==== RECORDS SHOWN
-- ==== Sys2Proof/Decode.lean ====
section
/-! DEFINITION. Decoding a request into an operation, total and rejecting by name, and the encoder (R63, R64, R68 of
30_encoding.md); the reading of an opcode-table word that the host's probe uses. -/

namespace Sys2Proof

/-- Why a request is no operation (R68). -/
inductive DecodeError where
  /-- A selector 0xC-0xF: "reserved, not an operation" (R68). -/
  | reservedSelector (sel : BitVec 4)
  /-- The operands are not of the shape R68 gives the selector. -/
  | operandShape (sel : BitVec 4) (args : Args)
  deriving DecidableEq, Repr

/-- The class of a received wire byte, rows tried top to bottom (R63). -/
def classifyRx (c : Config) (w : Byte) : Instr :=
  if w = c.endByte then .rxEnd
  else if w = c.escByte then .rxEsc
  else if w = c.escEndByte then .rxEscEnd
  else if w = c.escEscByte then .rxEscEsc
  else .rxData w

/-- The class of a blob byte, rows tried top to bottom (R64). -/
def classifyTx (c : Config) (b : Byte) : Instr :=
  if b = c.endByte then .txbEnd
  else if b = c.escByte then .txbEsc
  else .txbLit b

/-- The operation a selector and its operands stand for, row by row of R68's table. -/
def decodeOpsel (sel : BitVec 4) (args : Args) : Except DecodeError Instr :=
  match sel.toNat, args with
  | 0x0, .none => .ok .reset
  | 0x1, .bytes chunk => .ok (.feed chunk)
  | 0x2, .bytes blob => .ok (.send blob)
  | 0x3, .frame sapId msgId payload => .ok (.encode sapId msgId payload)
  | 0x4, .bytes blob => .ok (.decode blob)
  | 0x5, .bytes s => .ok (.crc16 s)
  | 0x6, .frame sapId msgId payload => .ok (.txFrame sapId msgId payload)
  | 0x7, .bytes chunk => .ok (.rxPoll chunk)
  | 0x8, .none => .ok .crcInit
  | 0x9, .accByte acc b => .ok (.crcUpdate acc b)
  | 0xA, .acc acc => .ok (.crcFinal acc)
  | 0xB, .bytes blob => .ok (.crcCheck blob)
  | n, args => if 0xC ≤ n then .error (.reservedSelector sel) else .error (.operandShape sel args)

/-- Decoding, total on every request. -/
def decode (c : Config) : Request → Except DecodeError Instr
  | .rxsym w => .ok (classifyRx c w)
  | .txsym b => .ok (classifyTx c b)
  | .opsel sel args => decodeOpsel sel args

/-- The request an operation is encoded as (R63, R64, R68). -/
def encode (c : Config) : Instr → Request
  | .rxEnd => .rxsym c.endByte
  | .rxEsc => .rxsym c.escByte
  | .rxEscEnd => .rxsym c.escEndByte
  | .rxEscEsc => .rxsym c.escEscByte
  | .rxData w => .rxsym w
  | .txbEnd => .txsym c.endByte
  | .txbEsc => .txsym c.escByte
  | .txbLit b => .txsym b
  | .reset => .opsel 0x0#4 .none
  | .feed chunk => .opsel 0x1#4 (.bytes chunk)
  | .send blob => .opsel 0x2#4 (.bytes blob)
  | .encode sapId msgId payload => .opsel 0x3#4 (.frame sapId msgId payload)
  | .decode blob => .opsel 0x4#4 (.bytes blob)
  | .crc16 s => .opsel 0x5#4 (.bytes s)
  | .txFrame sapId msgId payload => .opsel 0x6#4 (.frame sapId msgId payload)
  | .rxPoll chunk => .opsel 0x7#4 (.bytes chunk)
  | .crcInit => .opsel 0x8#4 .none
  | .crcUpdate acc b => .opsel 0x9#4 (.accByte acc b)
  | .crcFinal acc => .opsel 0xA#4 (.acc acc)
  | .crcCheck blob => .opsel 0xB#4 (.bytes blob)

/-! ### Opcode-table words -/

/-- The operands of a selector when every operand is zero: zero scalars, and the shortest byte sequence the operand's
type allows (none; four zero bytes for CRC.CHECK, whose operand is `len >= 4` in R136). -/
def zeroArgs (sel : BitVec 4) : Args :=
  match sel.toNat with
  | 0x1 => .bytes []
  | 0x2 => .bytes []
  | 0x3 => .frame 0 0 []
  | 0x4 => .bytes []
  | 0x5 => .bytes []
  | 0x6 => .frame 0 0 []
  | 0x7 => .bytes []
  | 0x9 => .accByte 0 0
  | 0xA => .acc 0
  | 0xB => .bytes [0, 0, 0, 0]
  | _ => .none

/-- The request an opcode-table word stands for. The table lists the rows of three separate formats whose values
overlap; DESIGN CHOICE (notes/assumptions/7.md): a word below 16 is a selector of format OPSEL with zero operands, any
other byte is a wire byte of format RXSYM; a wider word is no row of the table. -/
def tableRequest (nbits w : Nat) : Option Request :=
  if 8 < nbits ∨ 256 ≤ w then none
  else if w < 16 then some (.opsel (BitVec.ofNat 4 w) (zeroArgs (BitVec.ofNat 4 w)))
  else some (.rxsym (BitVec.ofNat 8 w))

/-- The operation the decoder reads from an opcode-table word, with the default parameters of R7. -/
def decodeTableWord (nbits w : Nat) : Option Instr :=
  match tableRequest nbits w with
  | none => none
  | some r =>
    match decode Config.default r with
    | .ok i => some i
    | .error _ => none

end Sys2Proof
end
========
> WORK ITEM
Your answer must be an exact copy of all the entries.

> SOLUTION
-- ==== Sys2Proof/Decode.lean ====
section
/-! DEFINITION. Decoding a request into an operation, total and rejecting by name, and the encoder (R63, R64, R68 of
30_encoding.md); the reading of an opcode-table word that the host's probe uses. -/

namespace Sys2Proof

/-- Why a request is no operation (R68). -/
inductive DecodeError where
  /-- A selector 0xC-0xF: "reserved, not an operation" (R68). -/
  | reservedSelector (sel : BitVec 4)
  /-- The operands are not of the shape R68 gives the selector. -/
  | operandShape (sel : BitVec 4) (args : Args)
  deriving DecidableEq, Repr

/-- The class of a received wire byte, rows tried top to bottom (R63). -/
def classifyRx (c : Config) (w : Byte) : Instr :=
  if w = c.endByte then .rxEnd
  else if w = c.escByte then .rxEsc
  else if w = c.escEndByte then .rxEscEnd
  else if w = c.escEscByte then .rxEscEsc
  else .rxData w

/-- The class of a blob byte, rows tried top to bottom (R64). -/
def classifyTx (c : Config) (b : Byte) : Instr :=
  if b = c.endByte then .txbEnd
  else if b = c.escByte then .txbEsc
  else .txbLit b

/-- The operation a selector and its operands stand for, row by row of R68's table. -/
def decodeOpsel (sel : BitVec 4) (args : Args) : Except DecodeError Instr :=
  match sel.toNat, args with
  | 0x0, .none => .ok .reset
  | 0x1, .bytes chunk => .ok (.feed chunk)
  | 0x2, .bytes blob => .ok (.send blob)
  | 0x3, .frame sapId msgId payload => .ok (.encode sapId msgId payload)
  | 0x4, .bytes blob => .ok (.decode blob)
  | 0x5, .bytes s => .ok (.crc16 s)
  | 0x6, .frame sapId msgId payload => .ok (.txFrame sapId msgId payload)
  | 0x7, .bytes chunk => .ok (.rxPoll chunk)
  | 0x8, .none => .ok .crcInit
  | 0x9, .accByte acc b => .ok (.crcUpdate acc b)
  | 0xA, .acc acc => .ok (.crcFinal acc)
  | 0xB, .bytes blob => .ok (.crcCheck blob)
  | n, args => if 0xC ≤ n then .error (.reservedSelector sel) else .error (.operandShape sel args)

/-- Decoding, total on every request. -/
def decode (c : Config) : Request → Except DecodeError Instr
  | .rxsym w => .ok (classifyRx c w)
  | .txsym b => .ok (classifyTx c b)
  | .opsel sel args => decodeOpsel sel args

/-- The request an operation is encoded as (R63, R64, R68). -/
def encode (c : Config) : Instr → Request
  | .rxEnd => .rxsym c.endByte
  | .rxEsc => .rxsym c.escByte
  | .rxEscEnd => .rxsym c.escEndByte
  | .rxEscEsc => .rxsym c.escEscByte
  | .rxData w => .rxsym w
  | .txbEnd => .txsym c.endByte
  | .txbEsc => .txsym c.escByte
  | .txbLit b => .txsym b
  | .reset => .opsel 0x0#4 .none
  | .feed chunk => .opsel 0x1#4 (.bytes chunk)
  | .send blob => .opsel 0x2#4 (.bytes blob)
  | .encode sapId msgId payload => .opsel 0x3#4 (.frame sapId msgId payload)
  | .decode blob => .opsel 0x4#4 (.bytes blob)
  | .crc16 s => .opsel 0x5#4 (.bytes s)
  | .txFrame sapId msgId payload => .opsel 0x6#4 (.frame sapId msgId payload)
  | .rxPoll chunk => .opsel 0x7#4 (.bytes chunk)
  | .crcInit => .opsel 0x8#4 .none
  | .crcUpdate acc b => .opsel 0x9#4 (.accByte acc b)
  | .crcFinal acc => .opsel 0xA#4 (.acc acc)
  | .crcCheck blob => .opsel 0xB#4 (.bytes blob)

/-! ### Opcode-table words -/

/-- The operands of a selector when every operand is zero: zero scalars, and the shortest byte sequence the operand's
type allows (none; four zero bytes for CRC.CHECK, whose operand is `len >= 4` in R136). -/
def zeroArgs (sel : BitVec 4) : Args :=
  match sel.toNat with
  | 0x1 => .bytes []
  | 0x2 => .bytes []
  | 0x3 => .frame 0 0 []
  | 0x4 => .bytes []
  | 0x5 => .bytes []
  | 0x6 => .frame 0 0 []
  | 0x7 => .bytes []
  | 0x9 => .accByte 0 0
  | 0xA => .acc 0
  | 0xB => .bytes [0, 0, 0, 0]
  | _ => .none

/-- The request an opcode-table word stands for. The table lists the rows of three separate formats whose values
overlap; DESIGN CHOICE (notes/assumptions/7.md): a word below 16 is a selector of format OPSEL with zero operands, any
other byte is a wire byte of format RXSYM; a wider word is no row of the table. -/
def tableRequest (nbits w : Nat) : Option Request :=
  if 8 < nbits ∨ 256 ≤ w then none
  else if w < 16 then some (.opsel (BitVec.ofNat 4 w) (zeroArgs (BitVec.ofNat 4 w)))
  else some (.rxsym (BitVec.ofNat 8 w))

/-- The operation the decoder reads from an opcode-table word, with the default parameters of R7. -/
def decodeTableWord (nbits w : Nat) : Option Instr :=
  match tableRequest nbits w with
  | none => none
  | some r =>
    match decode Config.default r with
    | .ok i => some i
    | .error _ => none

end Sys2Proof
end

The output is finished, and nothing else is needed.